– Можно, я у вас меду возьму? – спросила она. – У меня закончился.
– Возьми, – вздохнул он.
Вероника достала из шуфлядки банку, чистой ложкой взяла из нее немного меда, положила себе в чашку и вышла из кухни.
То ли мед помог, то ли Талмуд – она уснула мертвым сном.
По средам Лазарь Соломонович принимал пациентов в больнице, и Вероника работала с ним там же. Из-за ночного своего пробуждения она почти проспала утром, оделась второпях и собиралась уйти без завтрака, но Яша заметил, что она идет из своей комнаты прямо к лестнице, остановил ее, и пришлось зайти в столовую, где завтрак дожидался под салфеткой.

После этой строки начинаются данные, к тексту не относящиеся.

-- ==== Sys2Proof/Laws/Ops.lean ====
section
/-! SUPPORT. One lemma for each shared operation: all that it can do. -/

namespace Sys2Proof.Machine

/-- Everything a conversion can do (R82). -/
theorem adcRead_next {s t : State} {k : Sample → State → Result} (h : adcRead s k = .next t) :
    ∃ v draws, s.adcDraws = v :: draws ∧
      k v { s with adcDraws := draws, adcLog := s.adcLog ++ [{ channel := s.channel, rate := s.adcRate }] } = .next t := by
  unfold adcRead at h
  split at h
  · cases h
  · exact ⟨_, _, ‹_›, h⟩

/-- Everything a frame store write can do (R41). -/
theorem memWrite_next {i : Nat} {v : Sample} {s t : State} {k : State → Result} (h : memWrite i v s k = .next t) :
    i < s.params.nframe ∧ k { s with buf := Memory.write s.buf i v } = .next t := by
  unfold memWrite at h
  split at h
  · exact ⟨‹_›, h⟩
  · cases h

/-- A push that the transport takes at once (R86). -/
theorem txPush_ready {b : Byte} {s : State} (hr : s.txReady = true) (hh : s.txHeld = []) :
    txPush b s = { s with tx := s.tx ++ [b] } := by
  simp [txPush, hr, hh]

/-- A push that the transport does not take at once (R86, R170). -/
theorem txPush_held {b : Byte} {s : State} (h : s.txReady = false ∨ s.txHeld ≠ []) :
    txPush b s = { s with txHeld := s.txHeld ++ [b] } := by
  rcases h with h | h <;> simp [txPush, h]

/-- Nothing is dropped or reordered, taken or held (R45). -/
theorem txPush_stream (b : Byte) (s : State) :
    (txPush b s).tx ++ (txPush b s).txHeld = s.tx ++ s.txHeld ++ [b] := by
  by_cases h : s.txReady = true ∧ s.txHeld = []
  · simp [txPush_ready h.1 h.2, h.2]
  · have : s.txReady = false ∨ s.txHeld ≠ [] := by
      rcases Bool.eq_false_or_eq_true s.txReady with hr | hr
      · exact .inr fun hh => h ⟨hr, hh⟩
      · exact .inl hr
    simp [txPush_held this]

/-- An event raised in a line changes only the line's length and the outcome (R204 to R207). -/
theorem raiseEvent_eq (e : Event) (s : State) :
    raiseEvent e s = s ∨ raiseEvent e s = { s with trigOutcome := .timedOut } ∨ raiseEvent e s = { s with lineLen := 0 } := by
  cases e
  · exact .inr (.inl rfl)
  · exact .inr (.inr rfl)
  · exact .inl rfl
  · exact .inl rfl

/-- An ignored line leaves everything but the emptied buffer (R155). -/
theorem ignoreLine_eq (r : Reject) (s : State) : ignoreLine r s = { s with lineLen := 0 } := by
  cases r <;> rfl

/-- Everything an append can do (R152, R153). -/
theorem appendByte_next {b : Byte} {s t : State} (h : appendByte b s = .next t) :
    s.lineLen < Config.lineMax ∧
      t = { s with
        line := Memory.write s.line s.lineLen b
        lineLen := if s.lineLen + 1 = Config.lineMax then 0 else s.lineLen + 1 } := by
  unfold appendByte at h
  split at h
  · refine ⟨‹_›, ?_⟩
    by_cases hl : (storeByte b s).lineLen = Config.lineMax
    · rw [if_pos hl] at h
      cases h
      rw [if_pos (show s.lineLen + 1 = Config.lineMax from hl)]
      rfl
    · rw [if_neg hl] at h
      cases h
      rw [if_neg (show ¬s.lineLen + 1 = Config.lineMax from hl)]
      rfl
  · cases h

/-- Everything an iteration of the trigger wait can do (R102 to R105). -/
theorem waitIteration_next {after : Phase} {s t : State} (h : waitIteration after s = .next t) :
    (s.retryCnt < s.params.retryLimit ∧ ∃ v draws, s.adcDraws = v :: draws ∧
      let u := shiftSample v { s with
        adcDraws := draws, adcLog := s.adcLog ++ [{ channel := s.channel, rate := s.adcRate }] }
      (edgeFires s.trigMode s.trigLevel s.trigCurr v = true ∧ t = endWait .satisfied after u ∨
        edgeFires s.trigMode s.trigLevel s.trigCurr v = false ∧ t = u)) ∨
    (s.params.retryLimit ≤ s.retryCnt ∧ t = enter after { s with trigOutcome := .timedOut }) := by
  unfold waitIteration at h
  split at h
  · obtain ⟨v, draws, hd, h⟩ := adcRead_next h
    refine .inl ⟨‹_›, v, draws, hd, ?_⟩
    split at h <;> cases h <;> simp [*]
  · cases h
    exact .inr ⟨Nat.le_of_not_lt ‹_›, rfl⟩

/-- Everything a step of the trigger wait can do (R100 to R105). -/
theorem waitStep_next {after : Phase} {s t : State} (h : waitStep after s = .next t) :
    (s.trigMode = .free ∧ t = endWait .satisfied after s) ∨
    (s.trigMode ≠ .free ∧ s.micro = .start ∧ t = beginWait s) ∨
    (s.trigMode ≠ .free ∧ s.micro ≠ .start ∧ waitIteration after s = .next t) := by
  unfold waitStep at h
  split at h
  · cases h
    exact .inl ⟨‹_›, rfl⟩
  · split at h
    · cases h
      exact .inr (.inl ⟨‹_›, ‹_›, rfl⟩)
    · exact .inr (.inr ⟨‹_›, ‹_›, h⟩)

/-- Everything a step of the burst fill can do (R120, R121). -/
theorem fillStep_next {s t : State} (h : fillStep s = .next t) :
    (s.micro = .start ∧ t = { s with wrPtr := 0, micro := .body }) ∨
    (s.micro ≠ .start ∧ s.wrPtr < s.burstLength ∧ s.wrPtr < s.params.nframe ∧ ∃ v draws, s.adcDraws = v :: draws ∧
      t = { s with
        adcDraws := draws, adcLog := s.adcLog ++ [{ channel := s.channel, rate := s.adcRate }]
        buf := Memory.write s.buf s.wrPtr v, wrPtr := s.wrPtr + 1 }) ∨
    (s.micro ≠ .start ∧ s.burstLength ≤ s.wrPtr ∧ t = endFill s) := by
  unfold fillStep at h
  split at h
  · cases h
    exact .inl ⟨‹_›, rfl⟩
  · split at h
    · obtain ⟨v, draws, hd, h⟩ := adcRead_next h
      obtain ⟨hi, h⟩ := memWrite_next h
      cases h
      exact .inr (.inl ⟨‹_›, ‹_›, hi, v, draws, hd, rfl⟩)
    · cases h
      exact .inr (.inr ⟨‹_›, Nat.le_of_not_lt ‹_›, rfl⟩)

/-- Everything AdvanceOne can do (R123). -/
theorem advanceOne_next {s t : State} (h : advanceOne s = .next t) :
    ∃ v draws, s.adcDraws = v :: draws ∧
      let u := { s with
        adcDraws := draws, adcLog := s.adcLog ++ [{ channel := s.channel, rate := s.adcRate }]
        buf := Memory.write s.buf 0 v, wrPtr := 1 }
      t = if s.runState = .stop then enter .drain u else enter .cXmit u := by
  unfold advanceOne at h
  obtain ⟨v, draws, hd, h⟩ := adcRead_next h
  obtain ⟨-, h⟩ := memWrite_next h
  refine ⟨v, draws, hd, ?_⟩
  dsimp only at h ⊢
  split at h <;> cases h <;> simp_all

/-- Everything the start or the end of a read-out can do (R124). -/
theorem readOutStep_next {s t : State} (h : readOutStep s = .next t) :
    (s.micro = .start ∧ t = { s with rdPtr := 0, micro := .body }) ∨
    (s.micro ≠ .start ∧ s.rdPtr < s.params.nframe ∧ t = endFrame s) := by
  unfold readOutStep at h
  split at h
  · cases h
    exact .inl ⟨‹_›, rfl⟩
  · split at h
    · cases h
      exact .inr ⟨‹_›, ‹_›, rfl⟩
    · cases h

/-- Everything an issued instruction can do (R30). -/
theorem issue_next {i : Instr} {s t : State} (h : issue i s = .next t) : ∃ u, exec i s = .next u ∧ t = retire u := by
  unfold issue at h
  split at h
  · cases h
    exact ⟨_, ‹_›, rfl⟩
  · cases h
  · cases h

end Sys2Proof.Machine
end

Обо всем случившемся в ЧК Яше договорились не рассказывать. Белла Абрамовна считала, что он может повести себя неразумно, во всяком случае это будет для него сильным потрясением, и в любом случае ему нет необходимости об этом знать.
Почему Вероника снова живет у них, Яша, вернувшись из командировки, не спросил. Первое время он вообще смотрел на нее так, словно она могла исчезнуть в любую минуту, и лишь через месяц все вернулось в обычное русло. Для него, конечно, – для нее это и через полгода не стало так.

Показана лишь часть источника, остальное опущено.